# parkerized finish



## donk123 (Jun 6, 2013)

Recently picked up a mossberg 590a1. Have no gripes about the gun,however,while doing my last cleaning,I noticed I had 2 scratches on the side of the barrel. I heard that the finish scratches easy on these. Does anyone know what would be a possible fix for this,outside of having the parkerizing redone. I am not worried so much with the cosmetic appearance as I am with corrosion/rust.


----------



## desertman (Aug 29, 2013)

donk123 said:


> Recently picked up a mossberg 590a1. Have no gripes about the gun,however,while doing my last cleaning,I noticed I had 2 scratches on the side of the barrel. I heard that the finish scratches easy on these. Does anyone know what would be a possible fix for this,outside of having the parkerizing redone. I am not worried so much with the cosmetic appearance as I am with corrosion/rust.

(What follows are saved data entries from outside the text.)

@[simp] theorem Reg.zero_width (n : Nat) : (Reg.zero n).width = n := rfl

@[simp] theorem signExtend_width (p : Params) (v : Sample) : (signExtend p v).width = p.resultW := rfl

@[simp] theorem clkLvl_eq (s : State) : s.clkLvl = s.pins.clkLvl := rfl

@[simp] theorem edgeArmed_eq (s : State) : s.edgeArmed = s.pins.edgeArmed := rfl

@[simp] theorem edgeLatch_eq (s : State) : s.edgeLatch = s.pins.edgeLatch := rfl

@[simp] theorem tick_handle (s : State) (p : Pin) : (tick s).handle p = s.handle p := rfl

end Sys2Proof.Machine
end

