-- ==== Sys2Proof/Laws/Ops.lean ====
section
/-! SUPPORT. One lemma per shared operation that says everything it can do, and its frame field by field. -/

namespace Sys2Proof.Machine

/-! ### The draws -/

@[simp] theorem drawAnswer_cons {s : State} {r : Option Answer} {rest : List (Option Answer)}
    (h : s.replies = r :: rest) : drawAnswer s = (r, { s with replies := rest }) := by
  simp [drawAnswer, h]

theorem drawAnswer_frame (s : State) :
    ∃ r n, (drawAnswer s).2 = { s with replies := r, draws := n } := by
  unfold drawAnswer
  split
  · exact ⟨_, _, rfl⟩
  · exact ⟨_, _, rfl⟩

theorem drawDout_frame (s : State) : ∃ d n, (drawDout s).2 = { s with dout := d, draws := n } := by
  unfold drawDout
  split
  · exact ⟨_, _, rfl⟩
  · exact ⟨_, _, rfl⟩

/-! ### Clock cycles and delays -/

theorem cycle_frame (s : State) : ∃ pl d n, cycle s = { s with pins := pl, dout := d, draws := n } := by
  unfold cycle
  split
  · exact ⟨s.pins, s.dout, s.draws, rfl⟩
  · obtain ⟨d, n, h⟩ := drawDout_frame s
    exact ⟨_, d, n, by rw [h]⟩

/-- In the `abstract` binding a clock cycle is not seen. -/
theorem cycle_abstr {s : State} {a : AbstractPins} (h : s.pins = .abstr a) : cycle s = s := by
  simp [cycle, h]

theorem cycles_frame (n : Nat) (s : State) :
    ∃ pl d k, cycles n s = { s with pins := pl, dout := d, draws := k } := by
  induction n generalizing s with
  | zero => exact ⟨s.pins, s.dout, s.draws, rfl⟩
  | succ n ih =>
    obtain ⟨pl, d, k, h⟩ := cycle_frame s
    obtain ⟨pl', d', k', h'⟩ := ih (cycle s)
    exact ⟨pl', d', k', by rw [cycles, h', h]⟩

theorem cycles_abstr {s : State} {a : AbstractPins} (h : s.pins = .abstr a) (n : Nat) : cycles n s = s := by
  induction n with
  | zero => rfl
  | succ n ih => rw [cycles, cycle_abstr h, ih]

theorem delay_frame (t : Nat) (s : State) :
    ∃ pl d k l, delay t s = { s with pins := pl, dout := d, draws := k, log := l } := by
  unfold delay
  split
  · exact ⟨s.pins, s.dout, s.draws, s.log, rfl⟩
  · obtain ⟨pl, d, k, h⟩ := cycles_frame (delayCycles s.params t) s
    exact ⟨pl, d, k, _, by rw [h]⟩

@[simp] theorem delay_zero (s : State) : delay 0 s = s := rfl

theorem delay_abstr {s : State} {a : AbstractPins} (h : s.pins = .abstr a) {t : Nat} (ht : t ≠ 0) :
    delay t s = { s with log := .delay t :: s.log } := by
  simp [delay, ht, cycles_abstr h]
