-- ==== Sys2Proof/Tests/Slice0.lean ====
section
/-! SUPPORT. Small tests, with expected values from the spec's own tables and vectors, and a concrete input that meets
the hypotheses of each obligation. -/

namespace Sys2Proof.Machine.Tests

/-! ### Small parameters -/

/-- One polling attempt, 1 MHz, `t_out` = 1 µs, pins 5 and 6 valid, prefix label `P`. -/
def smallParams : Params where
  ticksPerMicro := 1
  pollAttempts := 1
  tPoll := 3
  tResetHold := 70
  tHigh := 1
  tLow := 1
  highSlack := 5
  tOut := 1
  clkCycles := 1
  clkMicros := 1
  resultW := 32
  pinIdW := 8
  causeW := 8
  pinMask := 0x60
  pinPrefix := ['P']

/-! ### Checks on fields and text operands (30_encoding.md R98, R107) -/

theorem test_reserved_op_refused : (Fields.mk 0 0 0 0 0 0).illegal? = some .reservedOp ∧
    (Fields.mk 6 0 0 0 0 0).illegal? = some .reservedOp ∧ (Fields.mk 7 0 0 0 0 0).illegal? = some .reservedOp := by decide

theorem test_nonzero_z_refused : (Fields.mk 4 0 1 0 0 0).illegal? = some .nonzeroZ ∧
    (Fields.mk 4 0 0 0 0 0x80).illegal? = some .nonzeroZ := by decide

theorem test_nonzero_n_refused : (Fields.mk 1 1 0 5 6 0).illegal? = some .nonzeroN := by decide

theorem test_nonzero_pin_refused : (Fields.mk 2 0 0 1 0 0).illegal? = some .nonzeroPin ∧
    (Fields.mk 5 1 0 0 1 0).illegal? = some .nonzeroPin := by decide

theorem test_ill_formed_fields : (Fields.mk 0 0 0 0 0 0).wellFormed = false ∧
    (Fields.mk 4 0 1 0 0 0).wellFormed = false ∧ (Fields.mk 1 1 0 5 6 0).wellFormed = false ∧
    (Fields.mk 2 0 0 1 0 0).wellFormed = false ∧ (Fields.mk 1 0 0 255 255 0).wellFormed = true := by decide

theorem test_ill_formed_text : (Asm.init 256 6).wellFormed smallParams = false ∧
    (Asm.init 5 256).wellFormed smallParams = false ∧ (Asm.setgain 4).wellFormed smallParams = false ∧
    (Asm.init 255 255).wellFormed smallParams = true ∧ (Asm.setgain 3).wellFormed smallParams = true ∧
    (Asm.init 16 5).wellFormed { smallParams with pinIdW := 4 } = false := by
  decide

/-- 00_scope.md R6: each constraint refuses a value just outside it. -/
theorem test_ill_formed_params : smallParams.wf = true ∧ ({ smallParams with tResetHold := 60 }).wf = false ∧
    ({ smallParams with highSlack := 59 }).wf = false ∧ ({ smallParams with highSlack := 0 }).wf = false ∧
    ({ smallParams with tHigh := 59, highSlack := 0 }).wf = false ∧ ({ smallParams with clkMicros := 2 }).wf = false ∧
    ({ smallParams with resultW := 23 }).wf = false ∧ ({ smallParams with pinIdW := 9 }).wf = false ∧
    ({ smallParams with causeW := 0 }).wf = false ∧ ({ smallParams with pollAttempts := 0 }).wf = false := by decide

/-! ### Decoding (words bit by bit from 30_encoding.md R91, R93: z1, dpin, cpin, z0, n, op) -/

theorem test_decode_init :
    decode 0b00000000_00000110_00000101_000_00_001 = .ok (.init 5 6) := rfl

theorem test_decode_reset : decode 0b00000000_00000000_00000000_000_00_010 = .ok .reset := rfl

theorem test_decode_shutdown : decode 0b00000000_00000000_00000000_000_00_011 = .ok .shutdown := rfl

theorem test_decode_read : decode 0b00000000_00000000_00000000_000_00_100 = .ok .read := rfl

theorem test_decode_setgain : decode 0b00000000_00000000_00000000_000_11_101 = .ok (.setgain 3) := rfl

/-- Vectors V48, V50 to V57. -/
theorem test_decode_illegal : decode 0x00000000 = .error .reservedOp ∧ decode 0x00000006 = .error .reservedOp ∧
    decode 0x00000007 = .error .reservedOp ∧ decode 0x00060509 = .error .nonzeroN ∧
    decode 0x00000102 = .error .nonzeroPin ∧ decode 0x0000000C = .error .nonzeroN ∧
    decode 0x00000024 = .error .nonzeroZ ∧ decode 0x80000004 = .error .nonzeroZ ∧
    decode 0x0000010D = .error .nonzeroPin := ⟨rfl, rfl, rfl, rfl, rfl, rfl, rfl, rfl, rfl⟩
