-- ==== Sys2Proof/Machine/StateHost.lean ====
section
/-!
DEFINITION. State of the host front end: lanes, ports, flows, connections, associations, the access directory and the command contexts (04_host_front_end.md).
Lane and port status words live in `State.regs` under HFE_LANE_STATUS and HFE_PORT_STATUS.
Each field's docstring ends with: width | file and rule | value at reset.
-/
namespace Sys2Proof

/-- One 512-byte sector of data as one word; byte 0 of the sector in the least significant bits. -/
abbrev Sector := BitVec 4096

/-- The two NVMe transports (04 R81, R82). -/
inductive Transport where
  | roce | tcp
deriving DecidableEq, Repr

/-- The DH-HMAC-CHAP state of an association (04 R85). -/
inductive AuthState where
  | none | challenged | replied | done | failed
deriving DecidableEq, Repr

/-- The kinds of NVMe command that hold a context (04 R91, R93). -/
inductive HostCmdKind where
  | write | read | writeZeroes | deallocate | compare | copy | flush | reservation | other
deriving DecidableEq, Repr

/-- NVMe statuses by the names the rules give them (04 Table 4.4, R88 to R107, 11 R276). -/
inductive NvmeStatus where
  | success | capacityExceeded | unrecoveredRead | writeProtected | inaccessible | dataSglLength | dataTransferError
  | abortRequested | lbaOutOfRange | reservationConflict | abortLimit | invalidNamespace | invalidField
  | invalidOpcode | connectInvalidHost | connectInvalidParameters | controllerBusy | aerLimit | compareFailure | operationDenied
  | invalidFirmwareImage | invalidFirmwareSlot | activationProhibited | invalidQueue | namespaceExists | noResource | internal
deriving DecidableEq, Repr

/-- What a reservation command asks, with its fields as NVMe gives them (04 R93, 11 R276): RREGA, RACQA or RRELA, the keys, RTYPE, IEKEY, CPTPL. -/
inductive RsvReq where
  | register (act : Nat) (cur new : BitVec 64) (iekey : Bool) (cptpl : Nat)
  | acquire (act : Nat) (cur prev : BitVec 64) (rtype : Nat)
  | release (act : Nat) (cur : BitVec 64) (rtype : Nat)
deriving DecidableEq, Repr

/-- How far a host command has come. -/
inductive HostCmdPhase where
  | receiving   -- data solicited, not all arrived
  | ready       -- all data arrived, not yet journaled
  | journaled   -- its record or records are in the journal
  | reading     -- grains being fetched and verified
  | sending     -- a read has begun to send data
  | forwarded   -- passed to the owner over the Uberuf Link
  | held        -- its ANA group is in Change, or the head is leaving a power state
  | waiting     -- waits for RSV_ACK
deriving DecidableEq, Repr

namespace Machine

/-- A host identity of the access directory (04 R88). -/
structure HostIdent where
  /-- Directory index. | 0 to 262,143 | 04 R88, Table 4.2 | no entry -/
  index    : Nat
  /-- Host NQN, at most 223 bytes. | 223 bytes | 04 R88 | no entry -/
  nqn      : String
  /-- Host ID, 0 for none. | 128 bits | 04 R88 | no entry -/
  hostId   : BitVec 128
  /-- DH-HMAC-CHAP secret held under a Keeper key: its tag, or none. | wrapped | 04 R88 | no entry -/
  secret   : Option Nat
  /-- TLS PSK held under a Keeper key: its tag, or none. | wrapped | 04 R88 | no entry -/
  psk      : Option Nat
  /-- DH-HMAC-CHAP hash. | 3 bits | 04 Table 4.2 | no entry -/
  hash     : Nat
  /-- AUTH_REQUIRED. | 1 bit | 04 R88 | no entry -/
  authReq  : Bool
  /-- NSMGMT right. | 1 bit | 04 R88 | no entry -/
  nsMgmt   : Bool
  /-- FWUPD right. | 1 bit | 04 R88 | no entry -/
  fwUpd    : Bool
  /-- Granted namespaces. | NSIDs | 04 R88 | no entry -/
  grants   : List Nat
deriving DecidableEq, Repr

/-- One line of an APST table (04 R99): after `idleMs` in state `from` the demand moves to `to`. -/
structure ApstEntry where
  fromPs : Nat
  toPs   : Nat
  idleMs : Nat
deriving DecidableEq, Repr

/-- An association: one dynamic I/O controller (04 R86 to R91, R99, R103). -/
structure Assoc where
  /-- Controller ID. | 16 bits | 04 R87 | no association -/
  cntlid   : Nat
  /-- Directory index of its host. | 0 to 262,143 | 04 R88 | no association -/
  host     : Nat
  /-- Host port it uses. | 0 to 31 | 04 R86 | no association -/
  port     : Nat
  /-- Transport. | RoCEv2 or TCP | 04 R81, R82 | no association -/
  kind     : Transport
  /-- DH-HMAC-CHAP state. | Table of R85 | 04 R85 | no association -/
  auth     : AuthState
  /-- Open I/O queues, as (queue ID, entries). | 128 | 04 R90 | no association -/
  queues   : List (Nat × Nat)
  /-- I/O queues granted by Set Features Number of Queues. | 0 to 128 | 04 R90 | no association -/
  granted  : Nat
  /-- CC.EN. | 1 bit | 04 R103 | no association -/
  enabled  : Bool
  /-- Power state set by Set Features Power Management. | 2 bits | 04 R99 | no association -/
  psSet    : Nat
  /-- APST table, empty when APST is off. | descriptors | 04 R99 | no association -/
  apst     : List ApstEntry
  /-- Power state that the association demands now. | 2 bits | 04 R99 | no association -/
  psNow    : Nat
  /-- Keep Alive timeout in seconds. | 1 to 600 | 04 Table 4.3 | no association -/
  kato     : Nat
  /-- Timebase at which keep-alive expires, ns. | 64 bits | 04 R103 | no association -/
  katoAt   : Nat
  /-- Asynchronous Event Requests held, by command ID. | at most 8 | 04 Table 4.3 | no association -/
  aers     : List Nat
  /-- Asynchronous events enabled. | 32 bits | 04 R93 | no association -/
  aenMask  : BitVec 32
  /-- Events waiting for a request, oldest first, as event codes. | list | 04 R93 | no association -/
  events   : List Nat
  /-- Aborts outstanding. | at most 4 | 04 R94, Table 4.3 | no association -/
  aborts   : Nat
  /-- Changed Namespace List. | NSIDs | 04 Table 4.3 | no association -/
  changedNs : List Nat
  /-- Feature values set, as (feature ID, value). | 32 bits each | 04 R93 | no association -/
  features : List (Nat × BitVec 32)
  /-- Entries of its error log, newest first. | at most 256, as (first logical block, status) | 04 Table 4.3, 06 R150 | no association -/
  errors   : List (Nat × NvmeStatus)
deriving DecidableEq, Repr

/-- A controller ID that is free, and when its association ended (04 R87). -/
structure FreedId where
  cntlid : Nat
  at_    : Nat
deriving DecidableEq, Repr

/-- A transport connection under TLS (04 R83, R84). -/
structure TlsConn where
  /-- Connection number. | model's index | 04 R83 | no connection -/
  conn    : Nat
  /-- Host port. | 0 to 31 | 04 R83 | no connection -/
  port    : Nat
  /-- Directory index of the host whose PSK it uses. | 0 to 262,143 | 04 R88 | no connection -/
  host    : Nat
  /-- The handshake is complete. | 1 bit | 04 R83 | no connection -/
  up      : Bool
  /-- Receive traffic key number. | count | 04 R83 | no connection -/
  rxKey   : Nat
  /-- Transmit traffic key number. | count | 04 R83 | no connection -/
  txKey   : Nat
  /-- Association carried, if any. | controller ID or none | 04 R86 | no connection -/
  assoc   : Option Nat
deriving DecidableEq, Repr

/-- A RoCEv2 flow's congestion state (04 R79). -/
structure Flow where
  /-- Its queue pair, as 256 × controller ID + queue ID. | 24 bits | 04 R79, R81 | no flow -/
  flow   : Nat
  /-- Host port. | 0 to 31 | 04 R79 | no flow -/
  port   : Nat
  /-- Sending rate in Mbit/s. | rate | 04 R79 | no flow -/
  rate   : Nat
  /-- Rate before the last cut in Mbit/s. | rate | 04 R79 | no flow -/
  target : Nat
  /-- Timebase at which the recovery timer expires, ns. | 64 bits | 04 R79 | no flow -/
  timer  : Option Nat
deriving DecidableEq, Repr

/-- What a grain of a read still waits for (06 Table 6.1, R145, R151). -/
inductive FetchWait where
  | media | recon | journal (jseq : Nat)
deriving DecidableEq, Repr

/-- A grain that a read or a compare still fetches. -/
structure Fetch where
  /-- Number of the fetch within its command. | model's index | 06 R150 | none -/
  no      : Nat
  /-- Grain index in the namespace that its sectors go to. | 64 bits | 06 R144 | none -/
  key     : Nat
  /-- Grain ID, 0 for a journal copy. | 48 bits | 06 R144 | none -/
  grain   : Nat
  /-- Segment pinned, if one is. | 32 bits | 06 R158 | none -/
  segment : Option Nat
  /-- Sectors it supplies, as (sector of the command's grain, sector of the grain read). | up to 8 | 06 Table 6.1 | none -/
  pick    : List (Nat × Nat)
  /-- What it waits for. | FetchWait | 06 R145, R151 | none -/
  wait    : FetchWait
deriving DecidableEq, Repr

/-- A host command that holds a context (04 R91). -/
structure HostCmd where
  /-- Controller ID. | 16 bits | 04 R91 | no context -/
  cntlid  : Nat
  /-- Queue ID. | 0 to 128 | 04 R90 | no context -/
  qid     : Nat
  /-- Command ID. | 16 bits | 04 R91 | no context -/
  cid     : Nat
  /-- Kind. | HostCmdKind | 04 R93 | no context -/
  kind    : HostCmdKind
  /-- Namespace. | 1 to 65,536 | 04 R89 | no context -/
  nsid    : Nat
  /-- First logical block. | 64 bits | 04 R106 | no context -/
  slba    : Nat
  /-- Logical blocks. | up to 2 MiB of data | 04 R93 | no context -/
  nblk    : Nat
  /-- Ranges of a Dataset Management, and of a Copy with its source, as (first block, blocks, first source block). | up to 256 | 04 R93, 05 R112 | no context -/
  ranges  : List (Nat × Nat × Nat)
  /-- Data arrived so far, as 512-byte sectors in order. | up to 2 MiB | 04 R106 | no context -/
  data    : List Sector
  /-- Phase. | HostCmdPhase | 04 R106 | no context -/
  phase   : HostCmdPhase
  /-- Journal records it became. | JSEQs | 05 R112 | no context -/
  jseqs   : List Nat
  /-- Bytes that remain to arrive. | up to 2 MiB | 04 R106 | no context -/
  missing : Nat
  /-- It came forwarded from the partner under this tag, if it did. | 16 bits or none | 04 R95 | no context -/
  fwdTag  : Option Nat
  /-- Host that sent it, as reservations name hosts. | host ID | 11 R276 | no context -/
  host    : Nat
  /-- What a reservation command asks. | RsvReq | 11 R276 | no context -/
  rsv     : Option RsvReq
  /-- PT nearest to it, which serves its reads. | 0 to 65 | 06 R159 | no context -/
  pt      : Nat
  /-- Grains still awaited for a read or a compare. | list | 06 R144, R150 | no context -/
  fetches : List Fetch
  /-- Lowest grain of it that ended unrecoverable. | grain index or none | 06 R150 | no context -/
  failed  : Option Nat
  /-- A Compare has found a difference. | 1 bit | 04 R93 | no context -/
  differs : Bool
deriving DecidableEq, Repr

/-- A capsule that waits in its receive buffer for a context (04 R91). -/
structure WaitingCapsule where
  cntlid : Nat
  qid    : Nat
  cmd    : HostCmd
deriving DecidableEq, Repr

/-- A host lane's re-test clock (04 R77). -/
structure LaneFault where
  lane : Nat
  at_  : Nat
deriving DecidableEq, Repr

/-- The host front end. -/
structure HostState where
  /-- The access directory. | 262,144 identities | 04 R88 | empty -/
  directory : List HostIdent
  /-- Open associations. | 16,384 | 04 R86 | none -/
  assocs    : List Assoc
  /-- Controller IDs freed, least recently freed first. | 16,384 | 04 R87 | none -/
  freedIds  : List FreedId
  /-- TLS connections. | list | 04 R83 | none -/
  tls       : List TlsConn
  /-- RoCEv2 flows. | list | 04 R79 | none -/
  flows     : List Flow
  /-- Command contexts in use. | 2,097,152 | 04 R91 | none -/
  cmds      : List HostCmd
  /-- Capsules waiting for a context, in arrival order. | receive buffers | 04 R91 | none -/
  waiting   : List WaitingCapsule
  /-- The association served last by the round-robin of R91. | controller ID | 04 R91 | 0 -/
  lastServed : Nat
  /-- Frames dropped because they match no interface, as (port, count). | 32 counts | 04 R78 | none -/
  dropped   : List (Nat × Nat)
  /-- Faulty lanes and when each was last tested. | 32 | 04 R77 | none -/
  laneFaults : List LaneFault
  /-- Chip power state. | 2 bits | 04 R99, HFE_PWR_STATE | 2 -/
  chipPs    : Nat
deriving DecidableEq, Repr

/-- The host front end right after reset. -/
def HostState.reset : HostState :=
  { directory := [], assocs := [], freedIds := [], tls := [], flows := [], cmds := [], waiting := [], lastServed := 0,
    dropped := [], laneFaults := [], chipPs := 2 }

end Machine
end Sys2Proof
end

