-- ==== Sys2Proof/Syntax.lean ====
section
/-!
DEFINITION. The commands of the part: one constructor for each row of the table, with the row's operands.
-/
namespace Sys2Proof
open Machine

set_option maxRecDepth 4000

Without seeing the pictures. You could try a little cold blue. Birchwood Casey also makes a "blueing pen". Kind of like a sharpie for touching up scratches. As long as you keep a light coat of oil or use a silicone impregnated rag to wipe it down. I wouldn't worry too much about corrosion. Unless of course you do a lot of deep sea fishing and bring the shotgun along with you.


----------



## donk123 (Jun 6, 2013)

Thanks for the tip,desertman. Picked up the birchwood casey blueing pen. Obviously not a perfect match, but not too concerned about that. Peace of mind with no exposed bare metal, although i do keep it clean and lightly oiled. Thanks again.


----------



## desertman (Aug 29, 2013)

donk123 said:


> Thanks for the tip,desertman. Picked up the birchwood casey blueing pen. Obviously not a perfect match, but not too concerned about that. Peace of mind with no exposed bare metal, although i do keep it clean and lightly oiled. Thanks again.


You're welcome! Glad to help.


----------